While coding itself can present challenges, I can honestly say I’ve rarely spent more than a couple of weeks debugging a particularly stubborn piece of code. Once you grasp the syntax, logic, and common programming patterns, the act of writing code becomes relatively straightforward – most of the time. The real bottlenecks, the true complexities, invariably lie in understanding what the software is actually supposed to accomplish. The most demanding aspect of software creation isn’t the coding; it’s the meticulous process of defining clear, unambiguous requirements. And crucially, these software requirements remain firmly in the domain of human intellect and communication.
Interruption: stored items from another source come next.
-- ==== Sys2Proof/Laws/Reads.lean ====
section
/-! SUPPORT. What remembering a translation, fetching a Barn line and a read of the Granger leave alone. -/
namespace Sys2Proof.Machine

theorem State.cacheLeaf_frame (s : State) (d : Fin 2) (part : BitVec 4) (va : Nat) :
    (s.cacheLeaf d part va).mem = s.mem ∧ (s.cacheLeaf d part va).cores = s.cores ∧
      (s.cacheLeaf d part va).clusters = s.clusters ∧ (s.cacheLeaf d part va).pkg = s.pkg := by
  unfold State.cacheLeaf
  split <;> exact ⟨rfl, rfl, rfl, rfl⟩

theorem State.cachePages_frame (s : State) (d : Fin 2) (part : BitVec 4) (va len : Nat) :
    (s.cachePages d part va len).mem = s.mem ∧ (s.cachePages d part va len).cores = s.cores ∧
      (s.cachePages d part va len).clusters = s.clusters ∧ (s.cachePages d part va len).pkg = s.pkg := by
  unfold State.cachePages
  generalize pageParts 20 va len = ps
  induction ps generalizing s with
  | nil => exact ⟨rfl, rfl, rfl, rfl⟩
  | cons p ps ih =>
    obtain ⟨a, b, c, e⟩ := s.cacheLeaf_frame d part p.1
    obtain ⟨a', b', c', e'⟩ := ih (s.cacheLeaf d part p.1)
    exact ⟨a'.trans a, b'.trans b, c'.trans c, e'.trans e⟩

theorem State.barnRoom_frame (s : State) (d : Fin 2) (w : Fin 16) :
    (s.barnRoom d w).cores = s.cores ∧ (s.barnRoom d w).clusters = s.clusters ∧ (s.barnRoom d w).pkg = s.pkg := by
  unfold State.barnRoom
  dsimp only
  repeat' split
  all_goals exact ⟨rfl, rfl, rfl⟩

theorem State.barnFill_frame (s : State) (a : Nat) :
    (s.barnFill a).cores = s.cores ∧ (s.barnFill a).clusters = s.clusters ∧ (s.barnFill a).pkg = s.pkg := by
  unfold State.barnFill
  repeat' split
  all_goals first | exact ⟨rfl, rfl, rfl⟩ | exact s.barnRoom_frame _ _

theorem State.barnFillSpan_frame (s : State) (a n : Nat) :
    (s.barnFillSpan a n).cores = s.cores ∧ (s.barnFillSpan a n).clusters = s.clusters ∧ (s.barnFillSpan a n).pkg = s.pkg := by
  unfold State.barnFillSpan
  generalize List.range (lineOf (a + n - 1) - lineOf a + 1) = ks
  induction ks generalizing s with
  | nil => exact ⟨rfl, rfl, rfl⟩
  | cons k ks ih =>
    obtain ⟨a1, b1, c1⟩ := s.barnFill_frame (128 * (lineOf a + k))
    obtain ⟨a2, b2, c2⟩ := ih (s.barnFill (128 * (lineOf a + k)))
    exact ⟨a2.trans a1, b2.trans b1, c2.trans c1⟩

theorem State.touch_frame (s : State) (a n : Nat) : (s.touch a n).cores = s.cores ∧ (s.touch a n).clusters = s.clusters := by
  unfold State.touch
  split
  · exact ⟨rfl, rfl⟩
  · exact ⟨(s.barnFillSpan_frame a n).1, (s.barnFillSpan_frame a n).2.1⟩
  · exact ⟨rfl, rfl⟩

/-- A device read of HBM does nothing beside reading. -/
theorem State.touch_hbm {s : State} {a : Nat} {d : Fin 2} (h : physKind a = .hbm d) (n : Nat) : s.touch a n = s := by
  simp [State.touch, h]

theorem State.fillPieces_frame (s : State) (ps : List (Nat × Nat × Word)) :
    (s.fillPieces ps).cores = s.cores ∧ (s.fillPieces ps).clusters = s.clusters := by
  unfold State.fillPieces
  induction ps generalizing s with
  | nil => exact ⟨rfl, rfl⟩
  | cons p ps ih =>
    obtain ⟨a, b⟩ := s.touch_frame p.1 p.2.1
    obtain ⟨a', b'⟩ := ih (s.touch p.1 p.2.1)
    exact ⟨a'.trans a, b'.trans b⟩

/-- Reading pieces of HBM does nothing beside reading. -/
theorem State.fillPieces_hbm {s : State} {ps : List (Nat × Nat × Word)} (h : ∀ p ∈ ps, ∃ d, physKind p.1 = .hbm d) :
    s.fillPieces ps = s := by
  unfold State.fillPieces
  induction ps with
  | nil => rfl
  | cons p ps ih =>
    obtain ⟨d, hd⟩ := h p (by simp)
    rw [List.foldl_cons, State.touch_hbm hd]
    exact ih fun q hq => h q (List.mem_cons_of_mem _ hq)

/-- What a read of the Granger that answers leaves: the state after the translation and the fetch of its pieces. -/
theorem State.grRead_bytes {s : State} {d : Fin 2} {who : Asker} {part : BitVec 4} {va len : Nat} {bs : List Byte}
    (h : (s.grRead d who part va len).2 = .bytes bs) :
    ∃ ps, s.resolve d part [] va len .read = .pieces ps ∧ (s.grRead d who part va len).1 = (s.cachePages d part va len).fillPieces ps := by
  unfold State.grRead State.reach at h ⊢
  cases hr : s.resolve d part [] va len .read with
  | fail e => simp [hr] at h
  | held a c =>
    simp only [hr] at h
    cases hf : ((s.granger d).holds.find? fun h => h.who == who && h.page == a / 65536 && h.part == part && h.kind == Access.read.kind) with
    | none => simp [hf] at h
    | some g => by_cases hg : g.refused = true <;> simp [hf, hg] at h
  | pieces ps =>
    simp only [hr] at h ⊢
    cases hq : (s.cachePages d part va len).readPieces ps with
    | none => simp [hq] at h
    | some b => exact ⟨ps, rfl, rfl⟩

/-- A read of the Granger that answers leaves cores and clusters as they were. -/
theorem State.grRead_frame {s : State} {d : Fin 2} {who : Asker} {part : BitVec 4} {va len : Nat} {bs : List Byte}
    (h : (s.grRead d who part va len).2 = .bytes bs) :
    (s.grRead d who part va len).1.cores = s.cores ∧ (s.grRead d who part va len).1.clusters = s.clusters := by
  obtain ⟨ps, -, e⟩ := State.grRead_bytes h
  obtain ⟨-, a, b, -⟩ := s.cachePages_frame d part va len
  obtain ⟨a', b'⟩ := (s.cachePages d part va len).fillPieces_frame ps
  rw [e]
  exact ⟨a'.trans a, b'.trans b⟩

/-- A read of the Granger that answers from HBM leaves memory and the package as they were, too. -/
theorem State.grRead_hbm {s : State} {d : Fin 2} {who : Asker} {part : BitVec 4} {va len : Nat} {bs : List Byte}
    (h : (s.grRead d who part va len).2 = .bytes bs)
    (near : ∀ ps, s.resolve d part [] va len .read = .pieces ps → ∀ p ∈ ps, ∃ e, physKind p.1 = .hbm e) :
    (s.grRead d who part va len).1.mem = s.mem ∧ (s.grRead d who part va len).1.pkg = s.pkg := by
  obtain ⟨ps, r, e⟩ := State.grRead_bytes h
  obtain ⟨a, -, -, b⟩ := s.cachePages_frame d part va len
  rw [e, State.fillPieces_hbm (near ps r)]
  exact ⟨a, b⟩

end Sys2Proof.Machine
end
This article will delve into the critical relationship between well-defined requirements and successful software, highlighting what it truly takes to build a robust programming career, even as AI continues to evolve. We’ll explore why focusing on these fundamental aspects will not only future-proof your career but also position you for greater success in the ever-changing tech landscape.
“It’s not a bug, it’s a feature…no wait, it’s a bug” – The Requirement Conundrum
Early in my career as a software engineer, I joined a project already in progress, tasked with boosting the team’s development speed. The software’s core function was to enable the configuration of custom products on e-commerce platforms.
My specific assignment was to generate dynamic terms and conditions. These legal stipulations were conditional, varying based on the product type being purchased and the customer’s location within the US, due to differing state regulations.
During development, I stumbled upon what seemed like a potential flaw. A user could select a product type, generating the correct terms and conditions. However, further along in the workflow, the system allowed the user to switch to a different product type while retaining the initial, predefined terms and conditions. This directly contradicted a feature explicitly outlined and signed off on in the business requirements document.
Naive as I was, I approached the client with a question: “Should I remove the option that allows a user to override the correct terms and conditions?” The response I received is etched in my memory. With unwavering confidence, the senior executive declared:
“That will never happen.”
This was a seasoned executive, deeply familiar with the company’s operations and business processes, chosen to oversee the software project for his expertise. The very functionality to override default terms had been explicitly requested by this same individual. Who was I, a junior developer, to question such authority, especially when this executive represented the client paying for our work? I dismissed my concern and moved on.
Months later, mere weeks before the software’s go-live date, a client-side tester reported a bug and assigned it to me. Upon reviewing the bug details, I couldn’t help but laugh.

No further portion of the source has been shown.